Originally published July 26, 2007

 

One of the most common reasons for e-mail delivery failures is improper DNS configuration. There are several things that are important:

1) Having an MX record (while not strictly required by RFC, most anti-spam servers now require this)
2) Having a valid rDNS (reverse DNS) record for the IP address pointed to by the MX record
3) Having a TXT record (SPFv1 or SPFv2) that is accurate (http://spf.pobox.com)

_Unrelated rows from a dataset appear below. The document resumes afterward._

/-- R271, R285: a cycle without a miss carries out the instruction in Memory and moves the others on. -/
theorem commit_moved (h : Simulates code stored s u) (hreq : memRequest s = .ok req)
    (hside : Machine.memorySide s req = .ok (after, ans)) (hans : ans ≠ .miss) {o : DecodeOut} {fetch : FetchOut}
    (hdecode : decodeStage s false = .ok o)
    (hfetch : fetchStage s after (acceptFetch s false o.idStall o.taken) = .ok fetch)
    (hmachine : MachineOk (commit s after ans o fetch)) :
    Simulates code (stored ++ storedWords (performed req ans)) (commit s after ans o fetch) (advance s.exmem u) := by
  have hframe := memorySide_frame hside
  have hcfg : after.cfg = s.cfg := by rw [hframe]
  have hsub : stored ⊆ stored ++ storedWords (performed req ans) := List.subset_append_left ..
  have hcode := fun a (ha : wordIndex a ∉ stored ++ storedWords (performed req ans)) => h.code_after hreq hside hans ha
  have hexmem : (commit s after ans o fetch).exmem = exProposal s := by simp [hans]
  have hmemwb : (commit s after ans o fetch).memwb = memProposal s.exmem ans := by simp [hans]
  have hregs := h.registers_after hreq hside hans (t := commit s after ans o fetch) hmemwb rfl
  have hexec : Executed (advance s.exmem u) (commit s after ans o fetch).exmem :=
    hexmem ▸ h.execute.operands.executed h.machine.latches.idex
  have hnext : advance (commit s after ans o fetch).exmem (advance s.exmem u) = advance s.idex (advance s.exmem u) :=
    advance_congr (by rw [hexmem, exProposal_held]) _
  refine ⟨hcfg ▸ h.check, ?driver, ?fault, hmachine, h.running.advance _, ?cfg, hregs, ?archMem, ?clockCode,
    fun a ha => (hcode a ha).2, ⟨?inMemory, hexec⟩, ?execute, ?front⟩
  case driver => rw [commit_driver, hframe]; exact h.driver
  case fault => rw [commit_fault, hframe]; exact h.fault
  case cfg => rw [advance_cfg, h.cfg, commit_cfg, hcfg]
  case archMem => exact fun a => h.archRead_after hreq hside hans a
  case clockCode => exact fun a ha => (hcode a ha).1
  case inMemory =>
    refine h.execute.inFlight.mono hsub fun hv => ?_
    rw [hexmem] at hv ⊢
    obtain ⟨hv', hinstr, -⟩ := exProposal_valid hv
    exact ⟨hv', hinstr⟩
  case execute =>
    rw [hnext]
    cases hstall : o.idStall with
    | true =>
      have hidex : (commit s after ans o fetch).idex = Latch.bubble := by simp [commit, nextIdex, hans, hstall]
      exact ⟨hidex ▸ inFlight_bubble, fun i hi => by rw [hidex] at hi; cases hi⟩
    | false =>
      have hidex : (commit s after ans o fetch).idex = o.prop := by simp [commit, nextIdex, hans, hstall]
      refine ⟨h.front.inFlight.mono hsub fun hv => ?_, ?_⟩
      · rw [hidex] at hv ⊢
        exact (decodeStage_prop_held hdecode).2 hv
      · exact hnext ▸ operandsReady_of_decode hdecode hstall hidex hexmem rfl hmachine.latches.exmem hexec hregs
  case front =>
    rw [hnext]
    cases hstall : o.idStall with
    | true =>
      have hidex : (commit s after ans o fetch).idex = Latch.bubble := by simp [commit, nextIdex, hans, hstall]
      obtain rfl := Except.ok.inj (show fetchStage s after false = .ok fetch by simpa [acceptFetch, hstall] using hfetch)
      rw [hidex, advance_bubble]
      refine h.front.congr hsub ?_ ?_ ?_
      · simp [commit, nextIfid, hstall]
      · simp [commit, nextPc, hans, hstall]
      · simp
    | false =>
      have hidex : (commit s after ans o fetch).idex = o.prop := by simp [commit, nextIdex, hans, hstall]
      rw [hidex, advance_congr (decodeStage_prop_held hdecode).1]
      refine h.front.moved hans hstall (hstall ▸ hfetch) hdecode (fun r x hx => ?_) ?_ hsub fun a ha => (hcode a ha).1
      · exact transferOperand_eq h.machine.latches.exmem h.memory.executed h.registers h.machine.latches.idex hx
      · rw [advance_cfg, advance_cfg, h.cfg]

There are, of course, other things that you might want to know about a given domain. I've written a PowerShell script (dns.ps1) that interrogates everything that I want to know about a domain. It does require an additional .Net library from Lumisoft. Thankfully, this library is also free: http://www.lumisoft.ee/lswww/download/downloads/Net/Lumisoft.Net.zip

This library includes far more than the features used by this script. If you are doing TCP programming using PowerShell (or any .Net capable language) you should really investigate what this library can do for you...

I put the library in C:\Temp on my computer. If you want to place it elsewhere, update the

[Reflection.Assembly]::LoadFile("c:\temp\LumiSoft.Net.dll") | out-null

line in the script to point to the proper location of the DLL. Also, plese update the DNS servers to your local DNS servers on this line:

[Lumisoft.Net.Dns.Client.Dns_Client]::DnsServers = "216.30.183.13", "216.30.183.14"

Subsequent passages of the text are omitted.